*** Begin section ***

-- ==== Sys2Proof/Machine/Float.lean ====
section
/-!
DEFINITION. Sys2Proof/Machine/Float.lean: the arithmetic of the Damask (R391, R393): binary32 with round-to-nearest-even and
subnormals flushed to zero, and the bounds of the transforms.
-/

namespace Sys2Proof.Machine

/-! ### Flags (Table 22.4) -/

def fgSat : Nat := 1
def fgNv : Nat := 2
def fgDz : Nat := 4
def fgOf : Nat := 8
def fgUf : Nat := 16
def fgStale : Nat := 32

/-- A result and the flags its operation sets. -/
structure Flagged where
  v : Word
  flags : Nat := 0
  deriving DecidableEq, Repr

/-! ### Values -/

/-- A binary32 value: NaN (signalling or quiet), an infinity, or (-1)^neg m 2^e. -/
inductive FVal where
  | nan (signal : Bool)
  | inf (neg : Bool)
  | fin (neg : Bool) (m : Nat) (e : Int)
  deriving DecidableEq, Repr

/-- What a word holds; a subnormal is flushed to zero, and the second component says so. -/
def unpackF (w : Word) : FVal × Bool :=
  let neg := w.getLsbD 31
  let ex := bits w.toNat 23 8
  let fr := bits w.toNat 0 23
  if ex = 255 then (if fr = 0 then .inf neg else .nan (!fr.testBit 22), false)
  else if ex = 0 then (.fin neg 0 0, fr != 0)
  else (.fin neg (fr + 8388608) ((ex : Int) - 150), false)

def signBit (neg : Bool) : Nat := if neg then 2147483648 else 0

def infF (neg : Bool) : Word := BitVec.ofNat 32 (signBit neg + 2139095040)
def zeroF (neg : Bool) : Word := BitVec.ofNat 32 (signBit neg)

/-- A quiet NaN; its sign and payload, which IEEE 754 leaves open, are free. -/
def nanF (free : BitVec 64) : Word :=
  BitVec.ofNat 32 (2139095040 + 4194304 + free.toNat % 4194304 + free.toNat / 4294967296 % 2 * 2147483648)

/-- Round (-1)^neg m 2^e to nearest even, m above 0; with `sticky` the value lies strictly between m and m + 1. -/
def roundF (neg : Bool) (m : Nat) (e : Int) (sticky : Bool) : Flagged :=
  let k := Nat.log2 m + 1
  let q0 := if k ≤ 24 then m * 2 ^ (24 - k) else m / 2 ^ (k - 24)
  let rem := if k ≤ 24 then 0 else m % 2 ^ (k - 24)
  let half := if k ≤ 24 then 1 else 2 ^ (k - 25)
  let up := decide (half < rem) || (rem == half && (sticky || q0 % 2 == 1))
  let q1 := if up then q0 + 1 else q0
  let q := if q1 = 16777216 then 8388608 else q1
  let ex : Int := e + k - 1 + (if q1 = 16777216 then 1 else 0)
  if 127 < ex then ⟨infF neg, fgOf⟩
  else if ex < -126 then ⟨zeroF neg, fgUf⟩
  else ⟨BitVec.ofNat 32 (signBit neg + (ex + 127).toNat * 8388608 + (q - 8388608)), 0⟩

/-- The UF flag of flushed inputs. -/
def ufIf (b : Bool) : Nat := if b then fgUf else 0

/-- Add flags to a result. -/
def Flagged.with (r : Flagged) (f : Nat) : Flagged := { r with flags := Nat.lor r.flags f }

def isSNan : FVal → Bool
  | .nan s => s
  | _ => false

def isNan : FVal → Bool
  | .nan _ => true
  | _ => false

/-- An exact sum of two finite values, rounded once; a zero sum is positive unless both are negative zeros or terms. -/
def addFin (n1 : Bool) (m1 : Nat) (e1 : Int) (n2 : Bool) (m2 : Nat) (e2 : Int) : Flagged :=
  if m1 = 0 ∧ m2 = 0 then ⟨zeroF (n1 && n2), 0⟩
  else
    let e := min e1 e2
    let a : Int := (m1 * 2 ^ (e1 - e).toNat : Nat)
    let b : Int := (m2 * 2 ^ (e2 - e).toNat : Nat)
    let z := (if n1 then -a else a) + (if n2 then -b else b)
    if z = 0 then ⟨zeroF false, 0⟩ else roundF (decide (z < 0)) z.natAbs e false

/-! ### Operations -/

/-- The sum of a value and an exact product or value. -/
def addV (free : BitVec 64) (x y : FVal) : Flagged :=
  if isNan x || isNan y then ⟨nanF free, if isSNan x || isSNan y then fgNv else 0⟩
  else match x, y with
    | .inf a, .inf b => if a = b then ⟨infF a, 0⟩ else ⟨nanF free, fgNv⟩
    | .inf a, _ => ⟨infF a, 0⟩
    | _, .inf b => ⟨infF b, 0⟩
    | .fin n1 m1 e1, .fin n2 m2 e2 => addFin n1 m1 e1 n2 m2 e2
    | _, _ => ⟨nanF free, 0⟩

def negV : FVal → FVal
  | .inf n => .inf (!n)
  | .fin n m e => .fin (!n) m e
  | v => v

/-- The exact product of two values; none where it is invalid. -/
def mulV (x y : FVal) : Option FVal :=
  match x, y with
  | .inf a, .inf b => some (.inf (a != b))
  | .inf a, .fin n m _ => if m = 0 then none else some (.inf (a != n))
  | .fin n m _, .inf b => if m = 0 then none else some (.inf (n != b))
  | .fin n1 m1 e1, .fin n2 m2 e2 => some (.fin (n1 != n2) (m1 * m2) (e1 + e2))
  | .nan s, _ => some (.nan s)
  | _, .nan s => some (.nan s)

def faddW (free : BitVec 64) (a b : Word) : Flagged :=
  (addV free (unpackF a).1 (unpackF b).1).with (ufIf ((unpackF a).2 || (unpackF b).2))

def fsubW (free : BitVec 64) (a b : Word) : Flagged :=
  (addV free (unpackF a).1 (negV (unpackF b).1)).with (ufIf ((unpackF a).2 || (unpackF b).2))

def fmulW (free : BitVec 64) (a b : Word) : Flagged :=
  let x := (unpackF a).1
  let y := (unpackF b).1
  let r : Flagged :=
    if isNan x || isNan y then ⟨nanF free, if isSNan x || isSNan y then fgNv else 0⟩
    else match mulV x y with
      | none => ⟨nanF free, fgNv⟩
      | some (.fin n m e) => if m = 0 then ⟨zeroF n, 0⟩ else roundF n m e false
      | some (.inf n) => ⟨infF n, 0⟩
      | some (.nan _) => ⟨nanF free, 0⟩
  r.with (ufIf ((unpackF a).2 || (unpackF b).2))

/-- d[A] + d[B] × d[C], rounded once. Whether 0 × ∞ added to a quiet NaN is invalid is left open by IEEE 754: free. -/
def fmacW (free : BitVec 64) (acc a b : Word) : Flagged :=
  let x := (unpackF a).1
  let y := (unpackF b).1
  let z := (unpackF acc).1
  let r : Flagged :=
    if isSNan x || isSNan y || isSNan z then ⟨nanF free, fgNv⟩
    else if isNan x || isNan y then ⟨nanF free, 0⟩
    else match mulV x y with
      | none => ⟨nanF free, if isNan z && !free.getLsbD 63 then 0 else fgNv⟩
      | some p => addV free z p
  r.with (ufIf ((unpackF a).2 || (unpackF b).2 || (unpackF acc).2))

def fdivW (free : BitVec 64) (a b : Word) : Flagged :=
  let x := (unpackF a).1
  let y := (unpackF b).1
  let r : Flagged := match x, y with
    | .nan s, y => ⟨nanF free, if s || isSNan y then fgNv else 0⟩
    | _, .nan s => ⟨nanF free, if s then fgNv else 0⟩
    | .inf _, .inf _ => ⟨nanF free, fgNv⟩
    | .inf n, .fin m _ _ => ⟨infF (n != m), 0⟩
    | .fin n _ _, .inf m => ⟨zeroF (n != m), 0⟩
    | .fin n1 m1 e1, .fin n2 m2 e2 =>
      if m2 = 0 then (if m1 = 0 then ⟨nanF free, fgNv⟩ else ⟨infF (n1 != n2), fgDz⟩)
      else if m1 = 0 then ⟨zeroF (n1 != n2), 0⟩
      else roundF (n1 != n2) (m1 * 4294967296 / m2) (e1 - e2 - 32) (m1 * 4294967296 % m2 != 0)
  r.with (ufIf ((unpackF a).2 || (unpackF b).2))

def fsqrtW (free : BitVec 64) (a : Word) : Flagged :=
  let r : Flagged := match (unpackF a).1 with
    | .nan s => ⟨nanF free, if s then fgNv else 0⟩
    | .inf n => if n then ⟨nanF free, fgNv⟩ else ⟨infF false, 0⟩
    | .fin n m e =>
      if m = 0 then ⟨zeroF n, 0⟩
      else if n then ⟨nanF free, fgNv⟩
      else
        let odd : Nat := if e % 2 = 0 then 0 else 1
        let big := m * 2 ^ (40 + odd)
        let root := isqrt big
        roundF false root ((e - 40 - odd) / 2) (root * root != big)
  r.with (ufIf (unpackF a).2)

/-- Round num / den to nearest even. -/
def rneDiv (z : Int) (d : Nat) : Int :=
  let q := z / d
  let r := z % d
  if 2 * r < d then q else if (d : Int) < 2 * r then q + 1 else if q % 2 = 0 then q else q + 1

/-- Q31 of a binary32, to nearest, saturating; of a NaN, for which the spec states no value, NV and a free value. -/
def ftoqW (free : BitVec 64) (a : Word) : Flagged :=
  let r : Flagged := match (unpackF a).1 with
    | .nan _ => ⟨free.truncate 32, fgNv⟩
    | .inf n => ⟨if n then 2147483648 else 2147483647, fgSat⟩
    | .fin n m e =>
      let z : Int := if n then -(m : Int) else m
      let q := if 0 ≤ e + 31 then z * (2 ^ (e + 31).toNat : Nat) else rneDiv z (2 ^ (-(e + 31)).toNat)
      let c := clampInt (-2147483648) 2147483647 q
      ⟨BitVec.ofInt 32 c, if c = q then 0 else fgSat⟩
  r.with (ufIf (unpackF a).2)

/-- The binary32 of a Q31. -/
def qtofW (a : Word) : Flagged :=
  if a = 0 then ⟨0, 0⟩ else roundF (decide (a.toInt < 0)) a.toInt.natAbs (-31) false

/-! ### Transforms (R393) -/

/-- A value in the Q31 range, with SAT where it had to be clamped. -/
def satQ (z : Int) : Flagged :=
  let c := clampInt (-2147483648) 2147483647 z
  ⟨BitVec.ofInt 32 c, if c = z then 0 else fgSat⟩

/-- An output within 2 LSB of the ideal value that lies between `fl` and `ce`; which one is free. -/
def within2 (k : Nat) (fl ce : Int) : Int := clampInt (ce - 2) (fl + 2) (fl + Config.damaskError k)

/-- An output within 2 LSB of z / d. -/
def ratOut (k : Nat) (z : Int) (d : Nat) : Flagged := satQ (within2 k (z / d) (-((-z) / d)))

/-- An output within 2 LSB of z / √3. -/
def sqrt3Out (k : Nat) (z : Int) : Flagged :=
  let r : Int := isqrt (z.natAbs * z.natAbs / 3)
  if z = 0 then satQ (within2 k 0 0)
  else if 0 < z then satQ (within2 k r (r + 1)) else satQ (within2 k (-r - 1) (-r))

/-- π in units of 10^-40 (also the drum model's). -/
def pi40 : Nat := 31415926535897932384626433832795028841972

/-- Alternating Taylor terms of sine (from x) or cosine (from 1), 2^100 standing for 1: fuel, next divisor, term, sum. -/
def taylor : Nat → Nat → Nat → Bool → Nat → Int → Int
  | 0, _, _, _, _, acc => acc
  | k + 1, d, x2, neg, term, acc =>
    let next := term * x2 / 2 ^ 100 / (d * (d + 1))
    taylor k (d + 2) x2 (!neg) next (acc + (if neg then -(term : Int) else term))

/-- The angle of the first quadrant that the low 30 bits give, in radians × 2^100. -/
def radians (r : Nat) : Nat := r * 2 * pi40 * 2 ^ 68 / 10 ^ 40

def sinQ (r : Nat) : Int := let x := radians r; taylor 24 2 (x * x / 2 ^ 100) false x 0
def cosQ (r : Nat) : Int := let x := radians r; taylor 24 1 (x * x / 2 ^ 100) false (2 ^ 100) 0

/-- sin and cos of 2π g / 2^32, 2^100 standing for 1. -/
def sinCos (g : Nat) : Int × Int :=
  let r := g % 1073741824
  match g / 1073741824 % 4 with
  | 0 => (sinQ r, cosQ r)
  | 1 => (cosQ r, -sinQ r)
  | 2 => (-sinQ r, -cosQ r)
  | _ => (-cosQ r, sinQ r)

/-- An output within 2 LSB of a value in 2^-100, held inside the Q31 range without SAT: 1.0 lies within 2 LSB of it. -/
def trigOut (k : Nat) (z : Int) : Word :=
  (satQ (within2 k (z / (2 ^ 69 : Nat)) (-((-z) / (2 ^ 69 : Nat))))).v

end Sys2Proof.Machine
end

*** End section ***
*** Begin section ***

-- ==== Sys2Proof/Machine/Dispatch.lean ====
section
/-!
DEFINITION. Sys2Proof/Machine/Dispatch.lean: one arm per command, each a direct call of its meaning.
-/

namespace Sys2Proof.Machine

*** End section ***
*** Begin section ***

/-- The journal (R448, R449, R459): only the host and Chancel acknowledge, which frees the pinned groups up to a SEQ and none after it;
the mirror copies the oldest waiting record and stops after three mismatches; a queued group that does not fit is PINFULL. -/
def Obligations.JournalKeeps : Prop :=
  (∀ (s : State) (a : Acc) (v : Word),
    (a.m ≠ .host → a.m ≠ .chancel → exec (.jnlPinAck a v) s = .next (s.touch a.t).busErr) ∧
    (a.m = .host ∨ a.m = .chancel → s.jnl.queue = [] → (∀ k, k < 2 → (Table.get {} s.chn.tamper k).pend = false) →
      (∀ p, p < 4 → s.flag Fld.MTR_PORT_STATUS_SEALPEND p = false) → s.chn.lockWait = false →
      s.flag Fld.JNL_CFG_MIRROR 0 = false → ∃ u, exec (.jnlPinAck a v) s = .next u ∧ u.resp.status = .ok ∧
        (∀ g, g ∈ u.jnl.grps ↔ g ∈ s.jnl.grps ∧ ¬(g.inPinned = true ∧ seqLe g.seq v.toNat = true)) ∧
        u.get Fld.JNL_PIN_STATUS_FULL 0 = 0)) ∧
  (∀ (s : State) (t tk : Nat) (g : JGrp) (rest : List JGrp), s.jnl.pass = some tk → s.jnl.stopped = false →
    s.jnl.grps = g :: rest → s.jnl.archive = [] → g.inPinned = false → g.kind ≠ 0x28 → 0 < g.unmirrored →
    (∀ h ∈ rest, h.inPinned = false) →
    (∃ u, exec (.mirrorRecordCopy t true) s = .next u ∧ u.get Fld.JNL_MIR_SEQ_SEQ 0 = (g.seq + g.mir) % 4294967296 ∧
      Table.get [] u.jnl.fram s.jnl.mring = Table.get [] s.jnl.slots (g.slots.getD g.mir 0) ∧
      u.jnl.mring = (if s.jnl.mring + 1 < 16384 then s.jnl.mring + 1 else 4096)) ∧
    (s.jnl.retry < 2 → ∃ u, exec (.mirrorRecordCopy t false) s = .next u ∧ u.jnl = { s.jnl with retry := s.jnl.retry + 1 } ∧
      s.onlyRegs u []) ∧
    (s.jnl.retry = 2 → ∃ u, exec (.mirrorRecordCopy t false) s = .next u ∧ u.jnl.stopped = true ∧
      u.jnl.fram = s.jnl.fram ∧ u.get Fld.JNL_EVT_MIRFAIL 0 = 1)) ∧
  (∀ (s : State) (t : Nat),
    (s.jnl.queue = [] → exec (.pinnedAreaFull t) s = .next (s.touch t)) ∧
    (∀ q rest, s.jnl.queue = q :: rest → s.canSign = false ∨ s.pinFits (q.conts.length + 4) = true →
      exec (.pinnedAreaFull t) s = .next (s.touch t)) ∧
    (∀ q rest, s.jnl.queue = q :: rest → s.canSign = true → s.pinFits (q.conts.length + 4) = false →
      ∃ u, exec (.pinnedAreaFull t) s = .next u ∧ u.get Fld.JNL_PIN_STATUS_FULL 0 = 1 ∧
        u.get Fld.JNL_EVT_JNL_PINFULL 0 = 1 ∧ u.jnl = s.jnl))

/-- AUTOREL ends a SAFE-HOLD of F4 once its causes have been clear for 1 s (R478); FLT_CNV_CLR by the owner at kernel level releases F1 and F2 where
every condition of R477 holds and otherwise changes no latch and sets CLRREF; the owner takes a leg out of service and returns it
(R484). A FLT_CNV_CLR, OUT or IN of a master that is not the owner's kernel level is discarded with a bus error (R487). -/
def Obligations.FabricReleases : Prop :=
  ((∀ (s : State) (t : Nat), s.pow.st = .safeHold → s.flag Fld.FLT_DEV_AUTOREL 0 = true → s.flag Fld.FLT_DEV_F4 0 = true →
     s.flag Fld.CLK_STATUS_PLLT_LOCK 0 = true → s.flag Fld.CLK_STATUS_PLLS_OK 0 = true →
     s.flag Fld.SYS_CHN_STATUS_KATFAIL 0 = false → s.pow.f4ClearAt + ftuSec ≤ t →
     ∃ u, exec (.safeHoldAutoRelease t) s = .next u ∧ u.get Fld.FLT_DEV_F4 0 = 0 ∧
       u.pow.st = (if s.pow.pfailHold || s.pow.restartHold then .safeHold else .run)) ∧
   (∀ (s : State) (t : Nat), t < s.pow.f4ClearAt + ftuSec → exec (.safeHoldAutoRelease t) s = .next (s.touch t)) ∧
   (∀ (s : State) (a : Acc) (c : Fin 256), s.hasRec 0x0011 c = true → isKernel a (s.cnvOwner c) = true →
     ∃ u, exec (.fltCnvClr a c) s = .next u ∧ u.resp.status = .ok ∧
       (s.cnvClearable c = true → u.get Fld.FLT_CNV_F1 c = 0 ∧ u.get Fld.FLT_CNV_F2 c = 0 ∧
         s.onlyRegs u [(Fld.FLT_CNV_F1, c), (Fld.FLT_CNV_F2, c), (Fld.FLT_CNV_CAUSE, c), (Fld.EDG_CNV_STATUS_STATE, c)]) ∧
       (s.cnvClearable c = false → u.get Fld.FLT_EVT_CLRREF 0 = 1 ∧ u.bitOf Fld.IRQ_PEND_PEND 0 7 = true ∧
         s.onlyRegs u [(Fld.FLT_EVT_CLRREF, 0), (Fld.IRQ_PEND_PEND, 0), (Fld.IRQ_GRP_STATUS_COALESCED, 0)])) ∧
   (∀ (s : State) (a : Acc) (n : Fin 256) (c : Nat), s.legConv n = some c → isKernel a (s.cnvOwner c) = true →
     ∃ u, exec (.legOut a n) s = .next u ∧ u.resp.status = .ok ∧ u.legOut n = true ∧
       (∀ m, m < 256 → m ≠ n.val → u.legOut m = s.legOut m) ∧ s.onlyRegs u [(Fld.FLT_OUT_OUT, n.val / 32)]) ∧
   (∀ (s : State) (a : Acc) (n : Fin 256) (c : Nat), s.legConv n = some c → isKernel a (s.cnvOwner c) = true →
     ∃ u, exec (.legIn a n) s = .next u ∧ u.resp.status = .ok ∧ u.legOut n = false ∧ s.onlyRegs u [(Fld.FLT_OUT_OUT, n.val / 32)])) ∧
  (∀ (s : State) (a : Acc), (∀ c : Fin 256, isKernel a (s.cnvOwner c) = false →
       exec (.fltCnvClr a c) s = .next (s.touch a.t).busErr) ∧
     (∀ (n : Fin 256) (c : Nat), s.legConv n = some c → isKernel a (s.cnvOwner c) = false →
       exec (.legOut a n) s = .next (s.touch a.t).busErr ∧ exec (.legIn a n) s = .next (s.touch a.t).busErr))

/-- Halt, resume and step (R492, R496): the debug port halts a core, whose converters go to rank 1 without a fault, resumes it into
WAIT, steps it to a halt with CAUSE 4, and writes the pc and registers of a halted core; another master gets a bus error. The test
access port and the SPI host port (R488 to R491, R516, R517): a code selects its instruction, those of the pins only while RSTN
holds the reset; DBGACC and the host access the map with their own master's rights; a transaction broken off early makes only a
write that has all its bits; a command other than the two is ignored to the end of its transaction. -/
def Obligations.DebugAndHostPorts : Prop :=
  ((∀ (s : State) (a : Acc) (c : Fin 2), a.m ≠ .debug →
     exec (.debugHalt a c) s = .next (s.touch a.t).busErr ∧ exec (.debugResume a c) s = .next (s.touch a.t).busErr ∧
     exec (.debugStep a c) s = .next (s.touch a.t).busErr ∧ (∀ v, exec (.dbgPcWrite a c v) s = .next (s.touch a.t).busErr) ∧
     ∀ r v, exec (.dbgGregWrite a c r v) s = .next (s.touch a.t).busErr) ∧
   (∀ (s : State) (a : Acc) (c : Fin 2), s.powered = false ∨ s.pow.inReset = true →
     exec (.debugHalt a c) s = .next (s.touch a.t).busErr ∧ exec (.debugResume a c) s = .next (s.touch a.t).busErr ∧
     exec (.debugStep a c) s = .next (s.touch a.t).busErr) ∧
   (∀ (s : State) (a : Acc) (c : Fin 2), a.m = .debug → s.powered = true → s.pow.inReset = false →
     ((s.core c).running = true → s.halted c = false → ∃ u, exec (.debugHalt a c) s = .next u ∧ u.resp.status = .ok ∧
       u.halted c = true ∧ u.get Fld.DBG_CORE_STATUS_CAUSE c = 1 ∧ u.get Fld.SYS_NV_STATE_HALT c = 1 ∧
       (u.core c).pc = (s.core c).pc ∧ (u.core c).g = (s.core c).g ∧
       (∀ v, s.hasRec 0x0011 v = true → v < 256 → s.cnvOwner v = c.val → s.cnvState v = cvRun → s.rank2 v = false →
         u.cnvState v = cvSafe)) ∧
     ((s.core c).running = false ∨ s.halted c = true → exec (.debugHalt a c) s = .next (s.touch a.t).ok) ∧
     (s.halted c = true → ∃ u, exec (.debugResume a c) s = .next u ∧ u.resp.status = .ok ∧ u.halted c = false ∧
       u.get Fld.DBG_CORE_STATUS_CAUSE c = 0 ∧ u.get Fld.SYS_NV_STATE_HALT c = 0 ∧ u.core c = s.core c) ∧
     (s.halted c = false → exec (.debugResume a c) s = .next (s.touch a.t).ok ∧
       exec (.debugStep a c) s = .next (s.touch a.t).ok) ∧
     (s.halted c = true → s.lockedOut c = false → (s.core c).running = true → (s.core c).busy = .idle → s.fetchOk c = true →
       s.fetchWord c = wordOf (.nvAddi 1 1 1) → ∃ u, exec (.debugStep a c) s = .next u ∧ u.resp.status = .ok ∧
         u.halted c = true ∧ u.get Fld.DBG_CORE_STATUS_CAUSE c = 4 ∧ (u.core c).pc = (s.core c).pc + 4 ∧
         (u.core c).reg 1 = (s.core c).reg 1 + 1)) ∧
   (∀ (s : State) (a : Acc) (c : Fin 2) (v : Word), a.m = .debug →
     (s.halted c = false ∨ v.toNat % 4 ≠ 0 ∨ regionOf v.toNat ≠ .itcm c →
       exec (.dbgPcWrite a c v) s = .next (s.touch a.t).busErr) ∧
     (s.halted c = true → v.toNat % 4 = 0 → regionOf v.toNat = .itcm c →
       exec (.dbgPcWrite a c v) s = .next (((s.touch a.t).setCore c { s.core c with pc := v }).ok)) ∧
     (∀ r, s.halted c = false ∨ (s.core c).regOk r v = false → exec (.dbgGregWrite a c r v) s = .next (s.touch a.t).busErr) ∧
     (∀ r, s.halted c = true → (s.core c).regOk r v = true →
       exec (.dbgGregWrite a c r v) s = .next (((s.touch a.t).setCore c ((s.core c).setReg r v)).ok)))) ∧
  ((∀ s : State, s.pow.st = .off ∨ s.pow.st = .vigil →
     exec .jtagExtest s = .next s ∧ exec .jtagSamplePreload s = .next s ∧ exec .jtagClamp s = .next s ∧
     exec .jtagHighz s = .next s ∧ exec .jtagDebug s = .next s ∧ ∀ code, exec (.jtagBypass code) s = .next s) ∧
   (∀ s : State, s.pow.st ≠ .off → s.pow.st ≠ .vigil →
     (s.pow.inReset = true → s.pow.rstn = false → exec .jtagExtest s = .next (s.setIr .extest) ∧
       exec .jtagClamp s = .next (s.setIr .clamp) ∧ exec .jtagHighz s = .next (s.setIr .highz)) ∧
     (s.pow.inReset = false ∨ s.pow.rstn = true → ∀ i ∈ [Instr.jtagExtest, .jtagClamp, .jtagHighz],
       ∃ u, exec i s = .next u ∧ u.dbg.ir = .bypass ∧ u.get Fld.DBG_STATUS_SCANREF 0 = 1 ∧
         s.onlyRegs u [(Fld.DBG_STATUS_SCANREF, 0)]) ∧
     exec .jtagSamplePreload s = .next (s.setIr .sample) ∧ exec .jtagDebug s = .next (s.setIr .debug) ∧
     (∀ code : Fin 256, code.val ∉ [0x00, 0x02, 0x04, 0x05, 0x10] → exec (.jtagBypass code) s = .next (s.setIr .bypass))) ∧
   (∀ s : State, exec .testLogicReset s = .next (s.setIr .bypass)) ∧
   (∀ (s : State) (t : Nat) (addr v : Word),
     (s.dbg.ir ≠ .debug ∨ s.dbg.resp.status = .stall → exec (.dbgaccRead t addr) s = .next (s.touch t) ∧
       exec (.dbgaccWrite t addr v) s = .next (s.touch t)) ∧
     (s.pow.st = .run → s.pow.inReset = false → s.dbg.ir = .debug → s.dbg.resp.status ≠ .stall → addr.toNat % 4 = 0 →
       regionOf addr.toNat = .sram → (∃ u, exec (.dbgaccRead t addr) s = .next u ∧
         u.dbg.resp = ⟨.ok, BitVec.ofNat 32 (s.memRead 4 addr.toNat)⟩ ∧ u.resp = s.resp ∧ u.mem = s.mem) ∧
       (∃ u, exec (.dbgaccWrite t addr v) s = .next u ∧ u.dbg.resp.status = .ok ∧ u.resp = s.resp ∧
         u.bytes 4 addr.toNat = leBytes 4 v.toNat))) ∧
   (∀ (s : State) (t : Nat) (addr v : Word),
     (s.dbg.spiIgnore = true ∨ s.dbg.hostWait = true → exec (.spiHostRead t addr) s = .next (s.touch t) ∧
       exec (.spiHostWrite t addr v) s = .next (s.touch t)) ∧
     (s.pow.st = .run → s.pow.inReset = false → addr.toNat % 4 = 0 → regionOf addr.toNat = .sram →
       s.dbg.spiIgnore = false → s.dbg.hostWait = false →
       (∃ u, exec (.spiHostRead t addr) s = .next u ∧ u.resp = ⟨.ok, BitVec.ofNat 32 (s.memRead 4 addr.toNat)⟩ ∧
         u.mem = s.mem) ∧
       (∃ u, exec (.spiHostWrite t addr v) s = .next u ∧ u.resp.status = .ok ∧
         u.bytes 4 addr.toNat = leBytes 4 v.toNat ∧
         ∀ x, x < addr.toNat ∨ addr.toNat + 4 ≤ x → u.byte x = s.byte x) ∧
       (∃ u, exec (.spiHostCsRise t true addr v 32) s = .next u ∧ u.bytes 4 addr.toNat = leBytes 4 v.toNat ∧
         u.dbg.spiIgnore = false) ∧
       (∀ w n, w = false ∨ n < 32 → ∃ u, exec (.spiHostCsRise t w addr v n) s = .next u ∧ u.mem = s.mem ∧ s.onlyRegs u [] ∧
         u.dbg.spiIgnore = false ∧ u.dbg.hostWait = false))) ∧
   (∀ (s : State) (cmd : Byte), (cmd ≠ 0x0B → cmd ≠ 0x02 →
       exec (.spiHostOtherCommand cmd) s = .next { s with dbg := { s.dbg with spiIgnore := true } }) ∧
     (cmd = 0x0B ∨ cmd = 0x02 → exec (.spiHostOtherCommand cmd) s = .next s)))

*** End section ***

**Your task:** Above are the records. Print exactly, and only, the lines from the line with "-- ==== Sys2Proof/Machine/Float.lean" to the line with "let up := decide", both inclusive.

**Written solution:**
-- ==== Sys2Proof/Machine/Float.lean ====
section
/-!
DEFINITION. Sys2Proof/Machine/Float.lean: the arithmetic of the Damask (R391, R393): binary32 with round-to-nearest-even and
subnormals flushed to zero, and the bounds of the transforms.
-/

namespace Sys2Proof.Machine

/-! ### Flags (Table 22.4) -/

def fgSat : Nat := 1
def fgNv : Nat := 2
def fgDz : Nat := 4
def fgOf : Nat := 8
def fgUf : Nat := 16
def fgStale : Nat := 32

/-- A result and the flags its operation sets. -/
structure Flagged where
  v : Word
  flags : Nat := 0
  deriving DecidableEq, Repr

/-! ### Values -/

/-- A binary32 value: NaN (signalling or quiet), an infinity, or (-1)^neg m 2^e. -/
inductive FVal where
  | nan (signal : Bool)
  | inf (neg : Bool)
  | fin (neg : Bool) (m : Nat) (e : Int)
  deriving DecidableEq, Repr

/-- What a word holds; a subnormal is flushed to zero, and the second component says so. -/
def unpackF (w : Word) : FVal × Bool :=
  let neg := w.getLsbD 31
  let ex := bits w.toNat 23 8
  let fr := bits w.toNat 0 23
  if ex = 255 then (if fr = 0 then .inf neg else .nan (!fr.testBit 22), false)
  else if ex = 0 then (.fin neg 0 0, fr != 0)
  else (.fin neg (fr + 8388608) ((ex : Int) - 150), false)

def signBit (neg : Bool) : Nat := if neg then 2147483648 else 0

def infF (neg : Bool) : Word := BitVec.ofNat 32 (signBit neg + 2139095040)
def zeroF (neg : Bool) : Word := BitVec.ofNat 32 (signBit neg)

/-- A quiet NaN; its sign and payload, which IEEE 754 leaves open, are free. -/
def nanF (free : BitVec 64) : Word :=
  BitVec.ofNat 32 (2139095040 + 4194304 + free.toNat % 4194304 + free.toNat / 4294967296 % 2 * 2147483648)

/-- Round (-1)^neg m 2^e to nearest even, m above 0; with `sticky` the value lies strictly between m and m + 1. -/
def roundF (neg : Bool) (m : Nat) (e : Int) (sticky : Bool) : Flagged :=
  let k := Nat.log2 m + 1
  let q0 := if k ≤ 24 then m * 2 ^ (24 - k) else m / 2 ^ (k - 24)
  let rem := if k ≤ 24 then 0 else m % 2 ^ (k - 24)
  let half := if k ≤ 24 then 1 else 2 ^ (k - 25)
  let up := decide (half < rem) || (rem == half && (sticky || q0 % 2 == 1))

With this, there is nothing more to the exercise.